- PROBLEM STATEMENT
Every record shown here must be duplicated without change.

(Saved entries)
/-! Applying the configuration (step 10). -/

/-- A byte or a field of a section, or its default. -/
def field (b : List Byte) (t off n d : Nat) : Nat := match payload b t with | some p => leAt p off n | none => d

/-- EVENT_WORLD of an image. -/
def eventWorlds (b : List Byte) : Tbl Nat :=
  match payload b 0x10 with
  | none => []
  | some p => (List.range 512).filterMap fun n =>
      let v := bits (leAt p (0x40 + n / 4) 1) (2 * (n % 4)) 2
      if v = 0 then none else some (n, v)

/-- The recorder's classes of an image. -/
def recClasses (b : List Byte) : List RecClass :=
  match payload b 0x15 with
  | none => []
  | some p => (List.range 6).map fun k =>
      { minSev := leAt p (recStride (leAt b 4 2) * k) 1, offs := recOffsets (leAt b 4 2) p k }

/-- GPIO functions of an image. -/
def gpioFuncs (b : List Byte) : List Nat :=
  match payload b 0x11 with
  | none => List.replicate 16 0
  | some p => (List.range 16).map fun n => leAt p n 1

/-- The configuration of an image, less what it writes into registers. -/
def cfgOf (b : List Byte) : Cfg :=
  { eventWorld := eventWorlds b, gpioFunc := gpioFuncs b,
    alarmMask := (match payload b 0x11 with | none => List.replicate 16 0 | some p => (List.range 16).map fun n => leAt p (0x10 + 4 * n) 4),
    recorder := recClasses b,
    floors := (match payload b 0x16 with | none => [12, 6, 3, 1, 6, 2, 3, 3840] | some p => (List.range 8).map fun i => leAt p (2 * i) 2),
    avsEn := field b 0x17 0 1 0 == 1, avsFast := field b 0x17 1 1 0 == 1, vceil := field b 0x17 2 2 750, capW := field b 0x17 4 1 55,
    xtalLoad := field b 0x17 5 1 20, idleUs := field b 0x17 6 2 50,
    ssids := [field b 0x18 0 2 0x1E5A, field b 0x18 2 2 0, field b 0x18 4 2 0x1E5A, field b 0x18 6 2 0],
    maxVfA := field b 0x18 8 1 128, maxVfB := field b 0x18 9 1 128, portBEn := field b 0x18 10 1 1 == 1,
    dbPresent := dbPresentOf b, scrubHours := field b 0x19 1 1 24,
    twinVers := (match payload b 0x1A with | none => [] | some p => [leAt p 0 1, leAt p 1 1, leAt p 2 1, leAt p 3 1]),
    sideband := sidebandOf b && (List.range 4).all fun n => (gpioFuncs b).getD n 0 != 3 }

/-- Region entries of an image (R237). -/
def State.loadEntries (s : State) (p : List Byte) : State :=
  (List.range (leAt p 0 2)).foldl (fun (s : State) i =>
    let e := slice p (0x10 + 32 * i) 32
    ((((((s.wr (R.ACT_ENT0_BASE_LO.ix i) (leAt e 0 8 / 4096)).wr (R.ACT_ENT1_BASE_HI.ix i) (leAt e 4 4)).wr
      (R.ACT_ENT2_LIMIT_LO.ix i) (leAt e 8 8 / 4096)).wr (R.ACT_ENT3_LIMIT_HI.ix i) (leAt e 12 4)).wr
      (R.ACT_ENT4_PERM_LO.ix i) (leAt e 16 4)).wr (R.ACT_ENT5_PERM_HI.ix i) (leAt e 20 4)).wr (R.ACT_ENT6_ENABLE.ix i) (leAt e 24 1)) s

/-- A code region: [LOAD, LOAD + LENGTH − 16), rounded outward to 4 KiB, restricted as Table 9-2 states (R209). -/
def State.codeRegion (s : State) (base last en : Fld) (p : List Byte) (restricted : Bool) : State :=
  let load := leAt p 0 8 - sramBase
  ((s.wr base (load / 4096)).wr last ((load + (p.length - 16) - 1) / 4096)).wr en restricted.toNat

- RESPONSE TO THE EXERCISE
/-! Applying the configuration (step 10). -/

/-- A byte or a field of a section, or its default. -/
def field (b : List Byte) (t off n d : Nat) : Nat := match payload b t with | some p => leAt p off n | none => d

/-- EVENT_WORLD of an image. -/
def eventWorlds (b : List Byte) : Tbl Nat :=
  match payload b 0x10 with
  | none => []
  | some p => (List.range 512).filterMap fun n =>
      let v := bits (leAt p (0x40 + n / 4) 1) (2 * (n % 4)) 2
      if v = 0 then none else some (n, v)

/-- The recorder's classes of an image. -/
def recClasses (b : List Byte) : List RecClass :=
  match payload b 0x15 with
  | none => []
  | some p => (List.range 6).map fun k =>
      { minSev := leAt p (recStride (leAt b 4 2) * k) 1, offs := recOffsets (leAt b 4 2) p k }

/-- GPIO functions of an image. -/
def gpioFuncs (b : List Byte) : List Nat :=
  match payload b 0x11 with
  | none => List.replicate 16 0
  | some p => (List.range 16).map fun n => leAt p n 1

/-- The configuration of an image, less what it writes into registers. -/
def cfgOf (b : List Byte) : Cfg :=
  { eventWorld := eventWorlds b, gpioFunc := gpioFuncs b,
    alarmMask := (match payload b 0x11 with | none => List.replicate 16 0 | some p => (List.range 16).map fun n => leAt p (0x10 + 4 * n) 4),
    recorder := recClasses b,
    floors := (match payload b 0x16 with | none => [12, 6, 3, 1, 6, 2, 3, 3840] | some p => (List.range 8).map fun i => leAt p (2 * i) 2),
    avsEn := field b 0x17 0 1 0 == 1, avsFast := field b 0x17 1 1 0 == 1, vceil := field b 0x17 2 2 750, capW := field b 0x17 4 1 55,
    xtalLoad := field b 0x17 5 1 20, idleUs := field b 0x17 6 2 50,
    ssids := [field b 0x18 0 2 0x1E5A, field b 0x18 2 2 0, field b 0x18 4 2 0x1E5A, field b 0x18 6 2 0],
    maxVfA := field b 0x18 8 1 128, maxVfB := field b 0x18 9 1 128, portBEn := field b 0x18 10 1 1 == 1,
    dbPresent := dbPresentOf b, scrubHours := field b 0x19 1 1 24,
    twinVers := (match payload b 0x1A with | none => [] | some p => [leAt p 0 1, leAt p 1 1, leAt p 2 1, leAt p 3 1]),
    sideband := sidebandOf b && (List.range 4).all fun n => (gpioFuncs b).getD n 0 != 3 }

/-- Region entries of an image (R237). -/
def State.loadEntries (s : State) (p : List Byte) : State :=
  (List.range (leAt p 0 2)).foldl (fun (s : State) i =>
    let e := slice p (0x10 + 32 * i) 32
    ((((((s.wr (R.ACT_ENT0_BASE_LO.ix i) (leAt e 0 8 / 4096)).wr (R.ACT_ENT1_BASE_HI.ix i) (leAt e 4 4)).wr
      (R.ACT_ENT2_LIMIT_LO.ix i) (leAt e 8 8 / 4096)).wr (R.ACT_ENT3_LIMIT_HI.ix i) (leAt e 12 4)).wr
      (R.ACT_ENT4_PERM_LO.ix i) (leAt e 16 4)).wr (R.ACT_ENT5_PERM_HI.ix i) (leAt e 20 4)).wr (R.ACT_ENT6_ENABLE.ix i) (leAt e 24 1)) s

/-- A code region: [LOAD, LOAD + LENGTH − 16), rounded outward to 4 KiB, restricted as Table 9-2 states (R209). -/
def State.codeRegion (s : State) (base last en : Fld) (p : List Byte) (restricted : Bool) : State :=
  let load := leAt p 0 8 - sramBase
  ((s.wr base (load / 4096)).wr last ((load + (p.length - 16) - 1) / 4096)).wr en restricted.toNat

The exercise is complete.